▶ WORK ORDER:
Give again, word for word, each line below starting at the one that contains "s.log.ev (128 + k)" and ending at the one that contains "else if within o 0x1A0".

[DATA SUPPLIED — start]

-- ==== Sys2Proof/Machine/ContractCmd.lean ====
section
/-! DEFINITION. ACTIVATE, WITHDRAW and QUERY_CONTRACT (R322, R323, R363, R366). -/

namespace Sys2Proof.Machine
open Sys2Proof

/-! ### ACTIVATE -/

/-- The emission rule of R323 on one port. -/
def swapFits (y x : Card) (k : Nat) : Bool :=
  match (y.egressOn k).head? with
  | none => true
  | some a => (x.egressOn k).all (fun r => decide (x.win.e - x.heatLen + r.ofs + r.lc ≤ y.win.e + a.ofs))

/-- The card's start at gun `g` breaks the emission rule against the contract it replaces. -/
def State.swapConflict (s : State) (c : Contract) (g : Nat) : Bool :=
  match c.replaced.bind s.contract with
  | none => false
  | some x =>
    let plain := x.state ≠ .active || (match x.pendW with | some w => decide (w < g) | none => false)
    !plain && decide (x.card.heatLen ≤ x.card.win.e) && !x.card.ports.all (fun k => swapFits c.card x.card k)

/-- The status of ACTIVATE, tested in the order of R363. -/
def State.activateStatus (s : State) (h g : Nat) : Nat :=
  match s.contract h with
  | none => stNoContract
  | some c =>
    if c.state ≠ .admitted then stState
    else if s.pacer.state = .stopped then stStopped
    else if s.L ≠ c.card.heatLen then stHeatLen
    else if g < s.heatN + 4 ∨ s.heatN + 2147483648 < g then stGun
    else if s.swapConflict c g then stSwap
    else stSuccess

def State.schedule (s : State) (h g : Nat) : State :=
  match s.contract h with
  | none => s
  | some c => s.setContract { c with state := .scheduled, startGun := g, seeded := false, banksAt := 0 }

/-- A rephase heat is open: the firmware leaves an ACTIVATE that would schedule a contract until it has closed, since a rephase
heat occurs only while none is scheduled (R9, R20; log entry 20). -/
def State.activateWaits (s : State) (e : Sqe) : Bool :=
  s.pacer.rephase.isSome && sqeClean e ⟨true, false, 0x20⟩ && allowedIn 0x04 s.sec.lcState
    && decide (s.activateStatus e.handle.toNat (sqePar e 0x18 8) = stSuccess)

/-- ACTIVATE. -/
def activate (s : State) (e : Sqe) : State :=
  if s.activateWaits e then s else s.runCmd 0x04 ⟨true, false, 0x20⟩ e (fun s =>
    let h := e.handle.toNat
    let g := sqePar e 0x18 8
    let st := s.activateStatus h g
    if st = stSuccess then done 0 0 (s.schedule h g) else fail st s)

/-! ### WITHDRAW -/

def loW (n : Nat) : Word := BitVec.ofNat 32 n
def hiW (n : Nat) : Word := BitVec.ofNat 32 (n / 4294967296)

/-- WITHDRAW on a contract, by its state (R321, R363). -/
def State.withdraw (s : State) (c : Contract) (w : Nat) : Done :=
  let h := s.heatN
  match c.state with
  | .admitted => done 0 0 (s.release c)
  | .scheduled =>
    if h + 3 < c.startGun then done 0 0 (s.setContract { c with state := .admitted, startGun := 0, banksAt := 0 })
    else fail stState s
  | .active =>
    let w := if w = 0 then h + 2 else w
    if w < h + 2 then fail stGun s
    else
      let w := match c.pendW with | some x => min x w | none => w
      done (loW w) (hiW w) (s.setContract { c with pendW := some w })
  | .broken => fail stState s

def withdraw (s : State) (e : Sqe) : State :=
  s.runCmd 0x05 ⟨true, false, 0x20⟩ e (fun s =>
    match s.contract e.handle.toNat with
    | none => fail stNoContract s
    | some c => s.withdraw c (sqePar e 0x18 8))

/-! ### QUERY_CONTRACT -/

def CState.code : CState → Nat
  | .admitted => 0
  | .scheduled => 1
  | .active => 2
  | .broken => 3

/-- Pairs of a contract that run single now. -/
def State.singlePairs (s : State) (c : Contract) : Nat :=
  (c.card.seats.filter (fun r => decide (r.role = 1) && (decide (s.seatState r.seat ≠ 0) || decide (s.seatState r.partner ≠ 0)))).length

/-- A record of QUERY_CONTRACT (R366). -/
def State.contractRecord (s : State) (c : Contract) : List Byte :=
  let flags := (if c.card.paired then 1 else 0) + (if c.unsync then 2 else 0) + (if s.singlePairs c = 0 then 0 else 4)
    + (if c.card.replaces = 0 then 0 else 8)
  leBytes c.handle 2 ++ leBytes c.state.code 1 ++ leBytes flags 1 ++ leW (brokenWord c) ++ leBytes c.card.cardId.toNat 8
    ++ leBytes c.startGun 8 ++ leBytes (c.pendW.getD 0) 8 ++ leW c.flagged ++ leW c.disputed ++ leW c.overruns
    ++ leBytes (s.singlePairs c) 2 ++ leBytes c.card.seats.length 2 ++ List.replicate 16 0

def queryContract (s : State) (e : Sqe) : State :=
  s.runCmd 0x06 ⟨true, true, 0x18⟩ e (fun s =>
    if e.handle = 0xFFFF then
      s.output e (s.con.flatMap s.contractRecord) (BitVec.ofNat 32 s.con.length) 0
    else match s.contract e.handle.toNat with
      | none => fail stNoContract s
      | some c => s.output e (s.contractRecord c) 1 0)

def execActivate (e : Sqe) (s : State) : Answer := .next (s.live (activate s e))
def execWithdraw (e : Sqe) (s : State) : Answer := .next (s.live (withdraw s e))
def execQueryContract (e : Sqe) (s : State) : Answer := .next (s.live (queryContract s e))

end Sys2Proof.Machine
end

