-- ==== Sys2Proof/Machine/LogUnit.lean ====
section
/-! DEFINITION. The lifetime log: the pass over the source registers, frames and slices, the repair region, what a boot
restores, and READ_LOG (R417, R445–R452). -/

namespace Sys2Proof.Machine
open Sys2Proof

/-- `l` cut or zero-filled to `n` bytes. -/
def fit (n : Nat) (l : List Byte) : List Byte := (l ++ List.replicate n 0).take n

/-! ### Source counters by frame word (R447) -/

def State.laneSource (s : State) (p j : Nat) : Nat :=
  let m := s.lmem p
  let r := (s.lane p).rly
  (match j with
    | 0 => getW m.ceCnt 0
    | 1 => getW m.ceCnt 1
    | 2 => getW m.ceCnt 2
    | 3 => getW m.ueCnt 0
    | 4 => getW m.ueCnt 1
    | 5 => getW m.ueCnt 2
    | 6 => m.tagCe
    | 7 => m.late
    | 8 => r.clash
    | 9 => r.unslot
    | 10 => r.qovf
    | _ => r.rej).toNat

def State.chanSource (s : State) (k j : Nat) : Nat :=
  let q := s.qch k
  match j with
  | 0 => q.ceCnt.toNat
  | 1 => q.ueCnt.toNat
  | 2 => q.aparCnt.toNat
  | 3 => q.retrainCnt.toNat
  | 4 => q.sweepCnt.toNat
  | 5 => q.spareUsed
  | 6 => getN s.log.ev (128 + k)
  | _ => 0

/-- The source of the frame word at byte offset `o`. -/
def State.logSource (s : State) (o : Nat) : Nat :=
  if within o 0x100 0x17F then s.chanSource ((o - 0x100) / 32) (o % 32 / 4)
  else if within o 0x180 0x193 then ((smWord s.sm (o - 0x180 + 4)).getD 0).toNat
  else if o = 0x194 then s.sm.arr.used 64
  else if within o 0x1A0 0x1FB then getN s.log.ev ((o - 0x1A0) / 4)
  else if within o 0x200 0x23F then getN s.log.ev (64 + (o - 0x200) / 4)
  else if within o 0x240 0x63F then (getW (s.port ((o - 0x240) / 64)).cnt ((o - 0x240) % 64 / 4)).toNat
  else if within o 0x1000 0xDCBF then
    let p := (o - 0x1000) / 48
    let j := (o - 0x1000) % 48 / 4
    if isStw p && decide (j < 8) then 0 else s.laneSource p j
  else if within o 0xE000 0xE4FF then
    match allRouters[(o - 0xE000) / 16]? with
    | some r => ((rcntWord (s.rcnt r) (o % 16)).getD 0).toNat
    | none => 0
  else if within o 0xE500 0xE7FF then
    let c := s.chan ((o - 0xE500) / 12)
    (match (o - 0xE500) % 12 with
      | 0 => c.postCnt
      | 4 => c.busyCnt
      | _ => c.dropCnt).toNat
  else if within o 0xE800 0xE81F then (s.engine ((o - 0xE800) / 4)).lateCnt.toNat
  else if within o 0xE820 0xE833 then ((fabWord s.fab (o - 0xE820 + 4)).getD 0).toNat
  else 0

/-- Byte offsets of the words that hold totals of increases. -/
def totalWords : List Nat :=
  words 0x100 38 ++ words 0x1A0 23 ++ words 0x200 16 ++ words 0x240 256 ++ words 0x1000 13104 ++ words 0xE000 320
    ++ words 0xE500 192 ++ words 0xE800 8 ++ words 0xE820 5

/-- One word of the pass: its increase since the previous pass goes into its total; a source that was reset counts anew. -/
def State.foldWord (s : State) (o : Nat) : State :=
  let v := s.logSource o
  let old := getN s.log.prev (o / 4)
  { s with log := { s.log with
      prev := putN s.log.prev (o / 4) v
      tot := putN s.log.tot (o / 4) (min (getN s.log.tot (o / 4) + (if old ≤ v then v - old else v)) 4294967295) } }

/-- The pass of step 1, and the largest GRANTS per target. -/
def State.logPass (s : State) : State :=
  let s := totalWords.foldl State.foldWord s
  (List.range 23).foldl (fun s t =>
    { s with log := { s.log with tot := putN s.log.tot (0xE840 / 4 + t) (max (getN s.log.tot (0xE840 / 4 + t)) (min (getN s.fab.grants t) 65535)) } }) s

/-! ### Frames (R446, R447) -/

/-- Frame offsets whose values the firmware keeps directly: seconds powered and histogram bins. -/
def isHist (o : Nat) : Bool := within o 0x40 0x8F || within o 0x800 0xD7F
def isHist8 (o : Nat) : Bool := within o 0xB00 0xCFF

/-- The frame word at byte offset `o` ≥ 0x40. -/
def Log.frameWord (g : Log) (o : Nat) : Nat :=
  if isHist8 o then
    let v := getN g.hist (o / 8 * 2)
    if o % 8 = 0 then v % 4294967296 else v / 4294967296
  else if isHist o then getN g.hist (o / 4)
  else getN g.tot (o / 4)

/-- Bytes 0x0040–0xFFFF of the frame. -/
def Log.body (g : Log) : List Byte := (words 0x40 16368).flatMap (fun o => leBytes (g.frameWord o) 4)

/-- The 64-byte frame header, with the CRC of the body. -/
def State.frameHead (s : State) (body : List Byte) : List Byte :=
  let h := leBytes 0x4D524646 4 ++ leBytes 0 4 ++ leBytes s.log.seq 8 ++ leBytes s.log.heatStart.toNat 8
    ++ leBytes s.pacer.heatNum.toNat 8 ++ leBytes s.log.boot 4 ++ leBytes s.log.jNext 4
    ++ leBytes (s.pacer.ptpT / 5000000000 % 281474976710656) 8
  fit 60 h ++ leW (crc32cFinal body)

/-- A write of the log at offset `o`, whose verification and one retry succeed or fail (R445). -/
def State.logWrite (s : State) (o : Nat) (b : List Byte) (ok : Bool) : State :=
  if ok then { s with log := { s.log with mem := mwrite s.log.mem o b } }
  else
    ({ s.draw with log := { s.log with mem := mwrite s.log.mem o (fit b.length (Config.failedWrite s.free)) } }).raise
      0x0A04 0 (BitVec.ofNat 64 o) false

/-- LOG_SLICE_WRITE: one 1 KB slice; the first write of a frame makes the pass, slice 0 comes last (R446). -/
def logSliceWrite (s : State) (verify1 verify2 : Bool) : State :=
  if !s.sec.up then s
  else
    let new := s.log.frame.isEmpty
    let s := if new then
        let t := s.logPass
        { t with log := { t.log with frame := t.log.body, heatStart := t.pacer.heatNum, slice := 1 } }
      else s
    let k := s.log.slice
    let at_ := 0x80000 + 65536 * (s.log.seq % 32) + 1024 * k
    if k = 0 then
      let s := s.logWrite at_ (s.frameHead s.log.frame ++ s.log.frame.take 960) (verify1 || verify2)
      { s with log := { s.log with frame := [], seq := s.log.seq + 1, slice := 1 } }
    else
      let s := s.logWrite at_ ((s.log.frame.drop (1024 * k - 64)).take 1024) (verify1 || verify2)
      { s with log := { s.log with slice := (k + 1) % 64 } }

/-! ### The repair region (R450) -/

def remap16 (e : Remap) : Nat := (if e.v then 32768 else 0) + (if e.bad then 16384 else 0) + e.row % 1024

/-- Spare `i` (0–71) of a lane's record: home bank 0, home bank 1, instruction store. -/
def LaneMem.spareRec (m : LaneMem) (i : Nat) : Nat := if i < 72 then remap16 ((m.arr (i / 24)).spare (i % 24)) else 0

/-- The repair word at offset `o`, a multiple of 4. -/
def State.repairRec (s : State) (o : Nat) : Nat :=
  if within o 0x2000 0x45FFF then
    let m := s.lmem ((o - 0x2000) / 256)
    m.spareRec (o % 256 / 2) + 65536 * m.spareRec (o % 256 / 2 + 1)
  else if within o 0x46000 0x460FF then (remapWord (s.sm.arr.spare ((o - 0x46000) / 4))).toNat
  else if within o 0x47000 0x47FFF then
    (remapWord (tget remapDflt (s.qch ((o - 0x47000) / 1024)).remap (o % 1024 / 4))).toNat
  else if within o 0x48000 0x4A21F then
    let v := getN s.pair.lastRefresh ((o - 0x48000) / 8) - 1
    if o % 8 = 0 then v % 4294967296 else v / 4294967296
  else if within o 0x4B000 0x4B087 then
    ((List.range 32).filter (fun j => s.pair.scratched.contains (8 * (o - 0x4B000) + j))).foldl (fun a j => a + 2 ^ j) 0
  else 0

/-- A byte of the log window; reserved ranges read 0 (R445). -/
def State.logByte (s : State) (o : Nat) : Byte :=
  if within o 0x1000 0x1FFF || within o 0x380000 0x3FBFFF then 0
  else if within o 0x2000 0x7FFFF then byteAt (leBytes (s.repairRec (o / 4 * 4)) 4) (o % 4) else mget s.log.mem o

def State.logRead (s : State) (o n : Nat) : List Byte := (List.range n).map (fun i => s.logByte (o + i))

/-! ### Boot (R445, R446, R449) -/

def frameAt (m : Mem) (i : Nat) : List Byte := mread m (0x80000 + 65536 * i) 65536
def frameOk (b : List Byte) : Bool := decide (leAt b 0 4 = 0x4D524646) && decide (crc32cFinal (b.drop 64) = leWordAt b 60)
def frameSeq (b : List Byte) : Nat := leAt b 8 8

/-- The valid frame with the highest SEQ. -/
def newestFrame (m : Mem) : Option (List Byte) :=
  ((List.range 32).map (frameAt m)).foldl (fun best b =>
    if !frameOk b then best
    else match best with
      | none => some b
      | some x => if frameSeq x < frameSeq b then some b else best) none

/-- The journal position after the run of entries that carry boot tag `tag` and consecutive SEQ, from entry `i`. -/
def journalEnd (m : Mem) (tag : Byte) : Nat → Nat → Option Nat → Nat
  | 0, i, _ => i
  | n + 1, i, seq =>
    let e := mread m (0x280000 + 32 * i) 32
    let ok := (byteAt e 2).getLsbD 0 && decide (byteAt e 3 = tag) && (match seq with | none => true | some q => decide (leAt e 4 4 = q))
    if ok then journalEnd m tag n ((i + 1) % 32768) (some ((leAt e 4 4 + 1) % 4294967296)) else i

/-- What the firmware takes from the log at boot, and the header it rewrites. -/
def State.logBoot (s : State) : State :=
  let g := s.log
  let tag := BitVec.ofNat 8 g.boot
  let f := newestFrame g.mem
  let word : List Byte → Nat → Nat := fun b o => leAt b o 4
  let tot := match f with
    | none => []
    | some b => (totalWords ++ words 0xE840 23).foldl (fun t o => putN t (o / 4) (word b o)) []
  let hist := match f with
    | none => []
    | some b => (words 0x40 20 ++ words 0x800 352).foldl (fun t o =>
        if isHist8 o then (if o % 8 = 0 then putN t (o / 4) (leAt b o 8) else t) else putN t (o / 4) (word b o)) []
  let start := match f with | none => 0 | some b => leAt b 0x24 4 % 32768
  { s with log := { g with
      boot := g.boot + 1
      seq := match f with | none => 0 | some b => frameSeq b + 1
      tot := tot, hist := hist, frame := []
      jNext := journalEnd g.mem tag 32768 start none
      mem := mwrite g.mem 0 (fit 4096 (Config.logHeader s.sec.serial.toNat (g.boot + 1) g.periodMs.toNat)) } }

/-! ### READ_LOG (R452) -/

def readLog (s : State) (e : Sqe) : State :=
  s.runCmd 0x07 ⟨false, true, 0x1C⟩ e (fun s =>
    let o := sqePar e 0x18 4
    let n := e.len.toNat
    if o % 32 ≠ 0 ∨ n % 32 ≠ 0 then fail stField s
    else if 0x400000 < o + n then fail stLogRange s
    else s.output e (s.logRead o n) (BitVec.ofNat 32 n) 0)

def execReadLog (e : Sqe) (s : State) : Answer := .next (s.live (readLog s e))
def execLogSliceWrite (verify1 verify2 : Bool) (s : State) : Answer := .next (s.live (logSliceWrite s verify1 verify2))

end Sys2Proof.Machine
end

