-- ==== Sys2Proof/Machine/Fpu.lean ====
section
/-! DEFINITION. The floating-point commands (R100–R110). -/

namespace Sys2Proof.Machine
open Sys2Proof

def execFpuAdd (p : Nat) (t : Word) (s : State) : Answer := .next (s.live (trigger s p 0x4A t))
def execFpuMul (p : Nat) (t : Word) (s : State) : Answer := .next (s.live (trigger s p 0x4B t))
def execFpuFma (p : Nat) (t : Word) (s : State) : Answer := .next (s.live (trigger s p 0x4C t))
def execFpuCvt (p : Nat) (t : Word) (s : State) : Answer := .next (s.live (trigger s p 0x4D t))
def execFpuCmp (p : Nat) (t : Word) (s : State) : Answer := .next (s.live (trigger s p 0x4E t))

end Sys2Proof.Machine
end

[DATA SUPPLIED — finish]

▶ THE ANSWER:
  | 6 => getN s.log.ev (128 + k)
  | _ => 0

/-- The source of the frame word at byte offset `o`. -/
def State.logSource (s : State) (o : Nat) : Nat :=
  if within o 0x100 0x17F then s.chanSource ((o - 0x100) / 32) (o % 32 / 4)
  else if within o 0x180 0x193 then ((smWord s.sm (o - 0x180 + 4)).getD 0).toNat
  else if o = 0x194 then s.sm.arr.used 64
  else if within o 0x1A0 0x1FB then getN s.log.ev ((o - 0x1A0) / 4)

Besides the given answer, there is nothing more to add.